▸ WORK TASK: Exactly the lines from the start of the data through the line containing "def execNqRewind (r" should be output, with both ends kept and nothing added.

▸ SUPPLIED MATERIAL:
- - - - -

-- ==== Sys2Proof/Machine/CmdQueue.lean ====
section
/-! DEFINITION. The Notification Queue, the interrupt controller and the command window (chapter 15): the meaning of each command. -/

namespace Sys2Proof.Machine

/-- A thread writes CMD_POST_VAL and CMD_POST (R446). -/
def cmdPostRow (s : State) (t : Nat) (code : BitVec 8) (seq : BitVec 16) (val : BitVec 32) : State :=
  let s := regWrite s (some t) (RegName.CMD_POST_VAL.addr 0 0) val
  regWrite s (some t) (RegName.CMD_POST.addr 0 0) (seq ++ 0#8 ++ code)

/-- PACKET_COMMIT (R428): the queue writes a ready packet into its ring and makes it visible, or drops it. -/
def execPacketCommit (s : State) : Host.Outcome State Fault Refusal :=
  run (fun s => nqServe s) s

/-- NQ_POP (R432): reading NQ_RD0 pops the next record under ring priority. -/
def execNqPop (s : State) : Host.Outcome State Fault Refusal :=
  run (fun s => portRead s (RegName.NQ_RD0.addr 0 0)) s

/-- NQ_DROP_PKT (R434): discards the rest of the packet that the reader is inside. -/
def execNqDropPkt (s : State) : Host.Outcome State Fault Refusal :=
  run (fun s => portSet s .NQ_DROP_PKT 0 [(Fld.NQ_DROP_PKT_GO, 1)]) s

/-- NQ_MARK (R436): records a ring's read position as its mark. -/
def execNqMark (r : BitVec 3) (s : State) : Host.Outcome State Fault Refusal :=
  run (fun s => portSet s .NQ_MARK 0 [(Fld.NQ_MARK_RING, r.toNat), (Fld.NQ_MARK_GO, 1)]) s

/-- NQ_REWIND (R436): returns a ring's read pointer to its mark when the mark is still valid. -/
def execNqRewind (r : BitVec 3) (s : State) : Host.Outcome State Fault Refusal :=
  run (fun s => portSet s .NQ_REWIND 0 [(Fld.NQ_REWIND_RING, r.toNat), (Fld.NQ_REWIND_GO, 1)]) s

/-- NQ_EN_WRITE (R449): checks the ring layout and empties the rings, or disables the queue. -/
def execNqEnWrite (en : Bool) (s : State) : Host.Outcome State Fault Refusal :=
  run (fun s => portSet s .NQ_CTL 0 [(Fld.NQ_CTL_EN, b2n en)]) s

/-- LEHR_MESSAGE (R438): a Lehr message goes to the queue, or to the packed fall-back while the sorter is off. -/
def execLehrMessage (s : State) : Host.Outcome State Fault Refusal :=
  run (fun s => lehrDeliver s) s

/-- NQ_FB_POP (R439): reading NQ_FB_RD0 pops the oldest fall-back record. -/
def execNqFbPop (s : State) : Host.Outcome State Fault Refusal :=
  run (fun s => portRead s (RegName.NQ_FB_RD0.addr 0 0)) s

/-- IC_PEND_WRITE (R456): software sets pending bits. -/
def execIcPendWrite (k : BitVec 4) (v : BitVec 32) (s : State) : Host.Outcome State Fault Refusal :=
  run (fun s => portWrite s (RegName.IC_PEND.addr k.toNat 0) v) s

/-- IC_PCLR_WRITE (R456): software clears pending bits. -/
def execIcPclrWrite (k : BitVec 4) (v : BitVec 32) (s : State) : Host.Outcome State Fault Refusal :=
  run (fun s => portWrite s (RegName.IC_PCLR.addr k.toNat 0) v) s

/-- IC_CLAIM (R443): reading claims the highest eligible source for a target and clears it. -/
def execIcClaim (t : BitVec 5) (s : State) : Host.Outcome State Fault Refusal :=
  run (fun s => portRead s (RegName.IC_CLAIMT.addr t.toNat 0)) s

/-- CMD_GO (R445): accepts a command, raising SEQ and setting source 6, or refuses it. -/
def execCmdGo (s : State) : Host.Outcome State Fault Refusal :=
  run (fun s => portWrite s (RegName.CMD_GO.addr 0 0) 1#32) s

/-- CMD_POST (R446): the executing thread posts a command result and source 3 pulses. -/
def execCmdPost (t : BitVec 6) (code : BitVec 8) (seq : BitVec 16) (val : BitVec 32) (s : State) : Host.Outcome State Fault Refusal :=
  run (fun s => cmdPostRow s t.toNat code seq val) s

end Sys2Proof.Machine
end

- - - - -

▸ WRITTEN SOLUTION:
-- ==== Sys2Proof/Machine/CmdQueue.lean ====
section
/-! DEFINITION. The Notification Queue, the interrupt controller and the command window (chapter 15): the meaning of each command. -/

namespace Sys2Proof.Machine

/-- A thread writes CMD_POST_VAL and CMD_POST (R446). -/
def cmdPostRow (s : State) (t : Nat) (code : BitVec 8) (seq : BitVec 16) (val : BitVec 32) : State :=
  let s := regWrite s (some t) (RegName.CMD_POST_VAL.addr 0 0) val
  regWrite s (some t) (RegName.CMD_POST.addr 0 0) (seq ++ 0#8 ++ code)

/-- PACKET_COMMIT (R428): the queue writes a ready packet into its ring and makes it visible, or drops it. -/
def execPacketCommit (s : State) : Host.Outcome State Fault Refusal :=
  run (fun s => nqServe s) s

/-- NQ_POP (R432): reading NQ_RD0 pops the next record under ring priority. -/
def execNqPop (s : State) : Host.Outcome State Fault Refusal :=
  run (fun s => portRead s (RegName.NQ_RD0.addr 0 0)) s

/-- NQ_DROP_PKT (R434): discards the rest of the packet that the reader is inside. -/
def execNqDropPkt (s : State) : Host.Outcome State Fault Refusal :=
  run (fun s => portSet s .NQ_DROP_PKT 0 [(Fld.NQ_DROP_PKT_GO, 1)]) s

/-- NQ_MARK (R436): records a ring's read position as its mark. -/
def execNqMark (r : BitVec 3) (s : State) : Host.Outcome State Fault Refusal :=
  run (fun s => portSet s .NQ_MARK 0 [(Fld.NQ_MARK_RING, r.toNat), (Fld.NQ_MARK_GO, 1)]) s

/-- NQ_REWIND (R436): returns a ring's read pointer to its mark when the mark is still valid. -/
def execNqRewind (r : BitVec 3) (s : State) : Host.Outcome State Fault Refusal :=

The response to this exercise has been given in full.